Behind the tasteful, fresh looks and attitudes that come through in her music, chatting to the young creative in person revealed the youthful 21 year-old’s girlishness in ways that added more to her charm. No attitude or prickly sass, her outlook explains the honesty and underlying positivity that comes through in her latest album; from songs that encourage fellow ladies to stand up for themselves to bops that document her experiences as a 20 year-old.
“My favourite track would have to be a song called 20, because I feel like that song out of my album is the most raw, me song. It’s about my struggles in this period of time as a 20 year old . I feel lost sometimes, I don’t know what I’m doing and I just wanted to write a song to tell myself I’m not that bad, I’m doing pretty okay for a 20 year old…so you know don’t give up, keep going…”

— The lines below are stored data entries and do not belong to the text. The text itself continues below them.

-- ==== Sys2Proof/Machine/Special.lean ====
section
/-! DEFINITION. Special operations, class 0b011, slot S6 (R111 to R115): each presents its operation to the facet;
what it does when its bundle issues is in Machine/FacetIssue.lean and Machine/FacetVal.lean. -/
namespace Sys2Proof.Machine

/-- MUL (R111): scalar multiply, low bits. -/
def execMul (n : Fin 128) (o : OpW) (s : State) : Res := presentOp n ⟨.mul, o, 0⟩ s
/-- MULH (R111): high 64 bits of a 128-bit product. -/
def execMulh (n : Fin 128) (o : OpW) (s : State) : Res := presentOp n ⟨.mulh, o, 0⟩ s
/-- DIV (R112): integer division truncated toward zero; a zero divisor faults. -/
def execDiv (n : Fin 128) (o : OpW) (s : State) : Res := presentOp n ⟨.div, o, 0⟩ s
/-- REM (R112): integer remainder; a zero divisor faults. -/
def execRem (n : Fin 128) (o : OpW) (s : State) : Res := presentOp n ⟨.rem, o, 0⟩ s
/-- FDIV (R111): correctly rounded fp32 division. -/
def execFdiv (n : Fin 128) (o : OpW) (s : State) : Res := presentOp n ⟨.fdiv, o, 0⟩ s
/-- FSQRT (R111): correctly rounded fp32 square root. -/
def execFsqrt (n : Fin 128) (o : OpW) (s : State) : Res := presentOp n ⟨.fsqrt, o, 0⟩ s
/-- FRCP (R113): fp32 reciprocal. -/
def execFrcp (n : Fin 128) (o : OpW) (s : State) : Res := presentOp n ⟨.frcp, o, 0⟩ s
/-- FRSQRT (R113): fp32 reciprocal square root. -/
def execFrsqrt (n : Fin 128) (o : OpW) (s : State) : Res := presentOp n ⟨.frsqrt, o, 0⟩ s
/-- FEXP2 (R113): fp32 power of two. -/
def execFexp2 (n : Fin 128) (o : OpW) (s : State) : Res := presentOp n ⟨.fexp2, o, 0⟩ s
/-- FLOG2 (R113): fp32 base-2 logarithm. -/
def execFlog2 (n : Fin 128) (o : OpW) (s : State) : Res := presentOp n ⟨.flog2, o, 0⟩ s
/-- FSIN (R113): fp32 sine of 2 pi b. -/
def execFsin (n : Fin 128) (o : OpW) (s : State) : Res := presentOp n ⟨.fsin, o, 0⟩ s
/-- FCOS (R113): fp32 cosine of 2 pi b. -/
def execFcos (n : Fin 128) (o : OpW) (s : State) : Res := presentOp n ⟨.fcos, o, 0⟩ s
/-- CRC (R114): advances a CRC state in a G register over the bytes of b. -/
def execCrc (n : Fin 128) (o : OpW) (s : State) : Res := presentOp n ⟨.crc, o, 0⟩ s
/-- EXTR (R115): extracts a bit field. -/
def execExtr (n : Fin 128) (o : OpW) (s : State) : Res := presentOp n ⟨.extr, o, 0⟩ s
/-- INS (R115): inserts a bit field. -/
def execIns (n : Fin 128) (o : OpW) (s : State) : Res := presentOp n ⟨.ins, o, 0⟩ s
/-- CLZ (R111): counts leading zeros. -/
def execClz (n : Fin 128) (o : OpW) (s : State) : Res := presentOp n ⟨.clz, o, 0⟩ s
/-- POPC (R111): counts set bits. -/
def execPopc (n : Fin 128) (o : OpW) (s : State) : Res := presentOp n ⟨.popc, o, 0⟩ s

end Sys2Proof.Machine
end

Coming from a single mother family, the progressive feminine perspectives and attitudes that come through in SHA YAN are striking and a hallmark of the down-to-earth singer’s style. Although she probably doesn’t see it that way, we see this album as a poignant contemporary feminist manifesto that aptly documents new definitions and iterations of what it means to be a woman in this day and age especially for the younger generations. Of course, we had to get Karen’s thoughts on what she thinks it means to be a woman in today’s politically charged atmosphere.

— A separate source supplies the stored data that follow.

-- ==== Sys2Proof/Certificates/Slice0/Obligations.lean ====
section
/-! DEFINITION. The statements about the model. Each says which rules it formalises; `Sys2Proof.Claims` holds the notions they share. -/
namespace Sys2Proof.Claims
open Sys2Proof Sys2Proof.Machine

/-! ### Facet operations -/

/-- The operations of a class with the command that presents each. -/
abbrev Ops := List (OpKind × (Fin 128 → OpW → Instr))

def scalarOps : Ops :=
  [(.mov, .mov), (.add, .add), (.sub, .sub), (.and, .and), (.or, .or), (.xor, .xor), (.shl, .shl), (.shr, .shr), (.min, .min),
   (.max, .max), (.cmpeq, .cmpeq), (.cmpne, .cmpne), (.cmplt, .cmplt), (.cmple, .cmple), (.mul, .mul), (.mulh, .mulh), (.div, .div),
   (.rem, .rem), (.clz, .clz), (.popc, .popc), (.extr, .extr)]
def floatOps : Ops :=
  [(.fdiv, .fdiv), (.fsqrt, .fsqrt), (.frcp, .frcp), (.frsqrt, .frsqrt), (.fexp2, .fexp2), (.flog2, .flog2), (.fsin, .fsin), (.fcos, .fcos)]
def laneOps : Ops :=
  [(.vmov, .vmov), (.vadd, .vadd), (.vsub, .vsub), (.vadds, .vadds), (.vsubs, .vsubs), (.vmulAlu, .vmulAlu), (.vfma, .vfma), (.vmin, .vmin),
   (.vmax, .vmax), (.vminu, .vminu), (.vmaxu, .vmaxu), (.vabs, .vabs), (.vneg, .vneg), (.vand, .vand), (.vor, .vor), (.vxor, .vxor),
   (.vandn, .vandn), (.vshl, .vshl), (.vshr, .vshr), (.vshru, .vshru), (.vcmpeq, .vcmpeq), (.vcmplt, .vcmplt), (.vcmple, .vcmple),
   (.vcmpltu, .vcmpltu), (.vsel, .vsel)]
def macOps : Ops := [(.vmulMac, .vmulMac), (.vmac, .vmac), (.vmsu, .vmsu), (.vmacu, .vmacu), (.vsad, .vsad)]
def transferOps : Ops := [(.vcvt, .vcvt), (.accst, .accst), (.accsv, .accsv), (.accrs, .accrs)]
def longOps : Ops := [(.bmove, .bmove), (.bfill, .bfill), (.bcrc, .bcrc), (.bfir, .bfir)]
def remoteOps : Ops := [(.rld, .rld), (.rst, .rst), (.radd, .radd), (.rtas, .rtas), (.ldr, .ldr), (.stc, .stc)]
def capOps : Ops :=
  [(.kld, .kld), (.kst, .kst), (.kmov, .kmov), (.kbnd, .kbnd), (.kmask, .kmask), (.kseal, .kseal), (.kunseal, .kunseal), (.kget, .kget),
   (.kclr, .kclr)]
def controlOps : Ops :=
  [(.nop, .nop), (.br, .br), (.brc, .brc), (.call, .call), (.ret, .ret), (.loop, .loop), (.rep, .rep), (.twait, .twait), (.ewait, .ewait),
   (.efclr, .efclr), (.eftst, .eftst), (.syscall, .syscall), (.retx, .retx), (.brk, .brk), (.kenter, .kenter), (.mfs, .mfs), (.mts, .mts),
   (.sig, .sig), (.mbxput, .mbxput), (.mbxget, .mbxget)]
def otherOps : Ops := [(.crc, .crc), (.ins, .ins), (.lea, .lea), (.movw, .movw), (.tas, .tas)]
/-- Every operation but LIT. -/
def facetOps : Ops :=
  scalarOps ++ floatOps ++ laneOps ++ macOps ++ transferOps ++ longOps ++ remoteOps ++ capOps ++ controlOps ++ otherOps

/-- An operation as its command presents it: one without a type or size code has none (R92). -/
abbrev op (k : OpKind) (w : OpW) : Op := codeless ⟨k, w, 0⟩

/-- What no facet operation touches: all but the facets, the free values drawn and the marks of writes in this FCLK. -/
def besides (s : State) : State := { s with facets := [], free := 0, marks := [] }

/-- What a facet keeps while a bundle issues and retires: every register but the program counter, FS.DS, REPC and the counters. -/
def kept (f : Facet) : Facet :=
  { f with pc := 0, fs := setFld f.fs 4 2 0, flights := [], bundle := [], landed := [], bundles := 0, replay := 0, collapse := 0,
           repc := 0, repeating := false, repFirst := false, loopOld := [], lpWas := [], loopAct := false, lastEnd := 0, lastIdx := 0,
           ready := 0 }

/-- The bundle that consists of this operation alone issues: the facet stands at a bundle boundary, no word that it reads waits for a
reconstruction, no check of R34, R82 or the operation's own fails, and its guard does not suppress it. -/
structure IssuesAlone (n : Fin 128) (o : Op) (s : State) : Prop where
  boundary : canIssue s n = true
  stop : o.w.stop = true
  first : (facet s n).bundle = []
  readable : (issueReads s n [o]).any (wordBad s) = false
  passes : bundleCause (landDue n s) n (dueLands (facet s n)) [o] = none
  unguarded : suppressed (facet (landDue n s) n) o = false

/-- The facet once the results due have landed: what the operation's bundle reads (R39). -/
def seen (n : Fin 128) (s : State) : Facet := facet (landDue n s) n
/-- The state in which it issues: the results due have landed, and corrected lanes of what it reads are logged (R255). -/
def atIssue (n : Fin 128) (o : Op) (s : State) : State := noteReads 0 (bundleReads (seen n s) [o]) (landDue n s)

/-- Operand `i` of an operation that issues alone: 0 A, 1 B, 2 C. -/
def operand (n : Fin 128) (o : Op) (s : State) (i : Nat) : Nat := rawOperand (landDue n s) (seen n s) [] o i

/-- The operation index at which a facet goes on after a bundle of one operation (R46, R155). -/
def goesOnAt (f : Facet) : BitVec 15 :=
  if f.repeating && decide (1 < fld f.repc 32 17) then f.pc
  else if fsDS f.fs = 1 then BitVec.ofNat 15 (fld (tget 0 f.pbt (fsLVL f.fs)) 3 15)
  else f.pc + 1

/-- The bundle has issued and retired. The results `ls` are in flight with latency `lat` and the address updates with latency 1 behind
those already in flight; nothing else has changed but the program counter and the counters, here and anywhere. -/
structure Flies (n : Fin 128) (o : Op) (s : State) (lat : Nat) (ls : List Land) (t : State) : Prop where
  flights : (facet t n).flights = (seen n s).flights ++ ((opUpdates (seen n s) o).map fun l => ⟨1, l⟩) ++ ls.map fun l => ⟨lat, l⟩
  registers : kept (facet t n) = kept (seen n s)
  pc : (facet t n).pc = goesOnAt (seen n s)
  counted : (facet t n).bundles = (seen n s).bundles + 1
  bundle : (facet t n).bundle = []
  others : ∀ m, m ≠ n.val → facet t m = facet (landDue n s) m
  rest : besides t = besides (atIssue n o s)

“I think it means freedom. Cos like we have more freedom now…and I think everyone views women and men the same nowadays, slowly. For us it’s great, we can be whatever we want, we can do whatever we want, we can try to inspire other women to speak up for what you believe in.”
A rich plethora of experiences also play a part in the creation of Karen’s album; after all, gems (musical or otherwise) are formed through times of pressure and duress. Whilst not going into too much detail, Karen spoke about her initial move to Taipei at 16.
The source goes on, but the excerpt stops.